A representante especial da ONU sobre Violência contra Crianças, Maalla M’jid, destacou o impacto devastador da violência na saúde mental das crianças: “A exposição à violência e outras experiências adversas na infância podem evocar respostas tóxicas ao estresse que causam efeitos fisiológicos imediatos de longo prazo e danos psicológicos”.

“Além do custo humano, o custo econômico da doença mental é significativo”, acrescentou.

Oportunidade por mudança – A fase de recuperação da pandemia é uma oportunidade para os países investirem neste campo, disse M’jid, destacando que “não podemos voltar ao normal”. Porque o que era normal antes da pandemia não era bom o suficiente, com os países gastando em média apenas 2% de seus orçamentos de saúde em saúde mental.

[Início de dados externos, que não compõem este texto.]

/-- A CRED of a mode on local context 2 by s1, its outcome to s5. -/
def cred (mode low : Nat) : W64 := wd 0x49 0 0 0 1 (2 * 2 ^ 25 + mode * 2 ^ 22 + low + 5)

theorem witness_CredInstructions : let s := formed
    let w := (cred 3 (2 ^ 13)).toNat
    Issues (iss (cred 3 (2 ^ 13))) s 0x49 ∧ credIllegal 3 w = none ∧ s.unready 0 ([fP w, credOreg w] ++ [48 + credSreg w]) = false
    ∧ (s.core 0).part = some 0 ∧ (s.parts[(0 : PartId)]).canopy.find? (fun (e : Nat × Fin 8) => e.1 == bits w 27 25) = none := by
  unfold Issues Sequences; decide +kernel

theorem witness_CredInstructions_context : let s := formed.modPart 0 fun p => { p with canopy := [(2, 4)] }
    let w := (cred 3 (2 ^ 13)).toNat
    Issues (iss (cred 3 (2 ^ 13))) s 0x49 ∧ (s.parts[(0 : PartId)]).canopy.find? (fun (e : Nat × Fin 8) => e.1 == bits w 27 25) = some (bits w 27 25, 4)
    ∧ (s.canopy[(4 : Fin 8)]).settled ≤ tabGet 0 (s.canopy[(4 : Fin 8)]).counts 0
    ∧ ¬(4 ≤ ((s.canopy[(4 : Fin 8)]).reds.filter fun (r : Reduction) => r.issued != []).length) := by unfold Issues Sequences; decide +kernel

theorem witness_CredInstructions_hearth : let k := formed.core 0
    let w := (cred 0 0).toNat
    Issues (iss (cred 0 0)) formed 0x49 ∧ credIllegal 0 w = none ∧ k.isPairTop (fH w) = false ∧ k.groupOf (bits (k.regNat (fP w)) 45 40) = none
    ∧ k.swapping (fH w) = false ∧ k.slotBusy (k.drainSlot (fH w)) = false ∧ k.slotBusy 0 = false ∧ k.epochHoldsSlot 0 = false
    ∧ Issues (iss (cred 1 (2 * 2 ^ 19))) formed 0x49 ∧ k.amxBusy 2 = false := by unfold Issues Sequences; decide +kernel

theorem witness_BankInstructions_claim : let x := iss (wd 0x80 3 0 0 0 0)
    Issues x formed 0x80 ∧ (formed.core 0).epoch.opened = false ∧ formed.bankBusy 0 = false ∧ formed.adoptClaim 0 0 3 = none
    ∧ formed.candidates 0 ≠ [] ∧ owning.candidates 0 = [] ∧ Issues x owning 0x80 := by unfold Issues Sequences; decide +kernel

theorem witness_BankInstructions_give : let x := iss (wd 0x81 3 1 2 0 0)
    Issues x (setRegs formed [(2, 1)]) 0x81 ∧ formed.inTransit 0 0 = false ∧ (formed.core 0).windows[(0 : BankIx)] = some 0
    ∧ formed.giveReady 0 0 (formed.core 0).issued ((formed.core 0).chansIn 0) = true ∧ (formed.core 0).windows[(9 : BankIx)] = none ∧ 31 < ((setRegs formed [(1, 32)]).core 0).regNat 1 := by
  unfold Issues Sequences; decide +kernel

theorem witness_BankInstructions_free : let x := iss (wd 0x82 3 1 0 0 0)
    Issues x formed 0x82 ∧ formed.inTransit 0 0 = false ∧ (formed.core 0).windows[(0 : BankIx)] = some 0 ∧ formed.giveReady 0 0 (formed.core 0).issued ((formed.core 0).chansIn 0) = true := by
  unfold Issues Sequences; decide +kernel

/-- Case 8.1: counting up from 40, the ring engine of P3 at position 67 comes before core 17. -/
theorem test_contest : contestWinner 40 [.core 17, .ring 3] = some (.ring 3) := by decide

/-- Core 0 asks for bank 8 of core 1, and a handover of its bank 0 to core 1 is under way. -/
def aClaim : Claim := ⟨.core 0, 0, 3, [(1, 8)], 0, 0⟩
def aHandover : Handover := ⟨0, 0, some 0, 1, .give 3, false, false, 0, 0, []⟩

theorem witness_BankMoves_claim : let s := { formed with claims := [aClaim] }
    (s.claims.filter fun r => [Requester.core 0].contains r.who && r.cands.head? == some (1, 8)) = [aClaim]
    ∧ ((s.core aClaim.target).windows[(8 : BankIx)]) = none ∧ s.bank 1 8 = .free ∧ s.unitGated 1 8 = false := by decide +kernel

theorem witness_BankMoves_handover : let s := { formed with handovers := [aHandover] }
    s.handovers.find? (fun g => g.home == 0 && g.bank == 0 && !g.sent) = some aHandover ∧ s.giveReady 0 0 0 [] = true
    ∧ s.handoverRefusal aHandover = none ∧ s.handoverRefusal { aHandover with target := 5 } = some 3
    ∧ s.handoverRefusal ⟨0, 0, none, 1, .ring 0, false, false, 0, 0, []⟩ = none := by decide +kernel

theorem witness_BankMoves_later : let h := { aHandover with sent := true }
    [h].find? (fun g => g.home == 0 && g.bank == 0 && g.sent && !g.recorded) = some h
    ∧ [{ h with recorded := true }].find? (fun g => g.home == 0 && g.bank == 0 && g.recorded) = some { h with recorded := true }
    ∧ [h].find? (fun g => g.home == 0 && g.bank == 0 && g.sent) = some h ∧ h.source = some 0
    ∧ (formed.setBank 0 0 (.clearing .pool)).bank 0 0 = .clearing .pool := by decide +kernel

/-- Context 1 of the formed partition: OPEN from core 0 to core 0, one credit, slots of 256 bytes in a ring of two at 0x20000. -/
def openCtx : Ctx := { Ctx.reset with state := 1, ring := 0x800, slotExp := 2, depthExp := 1, cred := 1 }
def streamed : State := formed.setCtx 1 openCtx

theorem witness_StreamRows : let s := setRegs streamed [(1, 1), (3, 200)]
    let x := iss (wd 0x78 4 1 2 3 0)
    let isDone : StreamResult → Bool := fun r => match r with | .done _ _ => true | _ => false
    Issues x s 0x78 ∧ s.checkOperands 0 [] [⟨0, 200, 1, false⟩] = .ok ∧ (s.core 0).rangeBusy [(0, 200)] = false
    ∧ isDone (s.streamTry 0 x.word.toNat) = true ∧ isDone (s.streamTry 0 (wd 0x79 4 1 2 3 0).toNat) = false
    ∧ Issues (iss (wd 0x79 4 1 2 3 0)) s 0x79 ∧ s.checkOperands 0 [] [⟨0, 200, 1, true⟩] = .ok
    ∧ Issues (iss (wd 0x7A 4 1 0 0 0)) s 0x7A ∧ isDone (s.streamTry 0 (wd 0x7A 4 1 0 0 0).toNat) = true := by
  unfold Issues Sequences; decide +kernel

theorem witness_StreamRows_context : streamed.ctxOf 0 1 = some (1, openCtx) ∧ openCtx.clearing = false ∧ openCtx.sends 0 = true ∧ openCtx.receives 0 = true
    ∧ 1 ≤ 248 ∧ 248 ≤ openCtx.slotBytes - 8 ∧ openCtx.slotBytes - 8 < 249 ∧ openCtx.cred ≠ 0 ∧ openCtx.remote = false
    ∧ bitOf (streamed.slotHdr openCtx (openCtx.rcvd.toNat + openCtx.ercvd)) 24 = false := by decide +kernel

theorem witness_StreamRows_message : let s := { streamed with mem := scratchWrite streamed.mem (streamed.core 0) 0x20000 (leBytes 8 (2 ^ 24 + 200)) }
    bitOf (s.slotHdr openCtx (openCtx.rcvd.toNat + openCtx.ercvd)) 24 = true ∧ bitOf (s.slotHdr openCtx (openCtx.rcvd.toNat + openCtx.ercvd)) 25 = false
    ∧ bits (s.slotHdr openCtx (openCtx.rcvd.toNat + openCtx.ercvd)) 23 0 = 200 ∧ (s.core 0).epoch.opened = false := by decide +kernel

theorem witness_StreamArrivals : streamed.ctxOf 0 1 = some (1, openCtx)
    ∧ takeTraffic (isMsg 0 1) (sameData openCtx) [.credit 0 1 1 0 0, .msg 0 1 0 none [1] 0 0] = some (.msg 0 1 0 none [1] 0 0, [.credit 0 1 1 0 0])
    ∧ takeTraffic (isMsg 0 1) (sameData openCtx) [.msg 0 2 0 none [1] 0 0, .msg 0 1 0 none [1] 0 0] = none
    ∧ takeTraffic (isCredit 0 1) (sameControl openCtx) [.credit 0 1 1 0 0] = some (.credit 0 1 1 0 0, [])
    ∧ openCtx.state ≠ 0 := by decide +kernel

theorem witness_EpochRows : let s := setRegs going [(1, 7)]
    let k := s.core 0
    Issues (iss (wd 0x88 0 1 0 0 0)) s 0x88 ∧ k.epoch.opened = false ∧ k.inflight = [] ∧ k.shder = none ∧ s.bankRegs 0 = []
    ∧ s.verdictPassed 0 ((k.reg 1).truncate 32) = false ∧ k.part = none ∧ k.epochNamed (wd 0x89 0 1 0 0 0).toNat = false
    ∧ Issues (iss (wd 0x89 0 1 0 0 0)) s 0x89 ∧ Issues (iss (wd 0x8A 0 1 0 0 0)) s 0x8A := by unfold Issues Sequences; decide +kernel

theorem witness_EpochRows_open : let s := nextOf (exec (.epb (iss (wd 0x88 0 1 0 0 0))) (setRegs going [(1, 7)]))
    let k := s.core 0
    k.epoch.opened = true ∧ k.epochNamed (wd 0x89 0 1 0 0 0).toNat = true ∧ Issues (iss (wd 0x89 0 1 0 0 0)) s 0x89
    ∧ Issues (iss (wd 0x8A 0 1 0 0 0)) s 0x8A ∧ k.epoch.snapshot.isSome = true ∧ k.inflight = [] ∧ k.scout.running = false := by
  unfold Issues Sequences; decide +kernel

“Além de mais investimentos, precisamos mudar nossa abordagem em relação à saúde mental. Com base nas lições da pandemia, os serviços de saúde mental e proteção infantil devem ser reconhecidos como salvadores e essenciais”, afirmou a representante.

Para a especialista da ONU, esses serviços devem ser incorporados tanto à preparação para emergências quanto ao planejamento de longo prazo. Além disso, as crianças também devem moldar o desenho, a entrega e a avaliação das respostas.

O encontro contribuiu para aumentar a conscientização sobre o impacto da violência na saúde mental das crianças, tanto antes como durante a pandemia da COVID-19.

Foram compartilhados exemplos de abordagens eficazes para apoiar a saúde mental das crianças de diferentes regiões e em diferentes ambientes; para identificar quais etapas são necessárias para incorporar as melhores práticas de saúde mental; colocar os serviços de proteção infantil e social em ação para reconstruir melhor após a pandemia, ao mesmo tempo em que se apoia a Década de Ação para cumprir os Objetivos do Desenvolvimento Sustentável até 2030.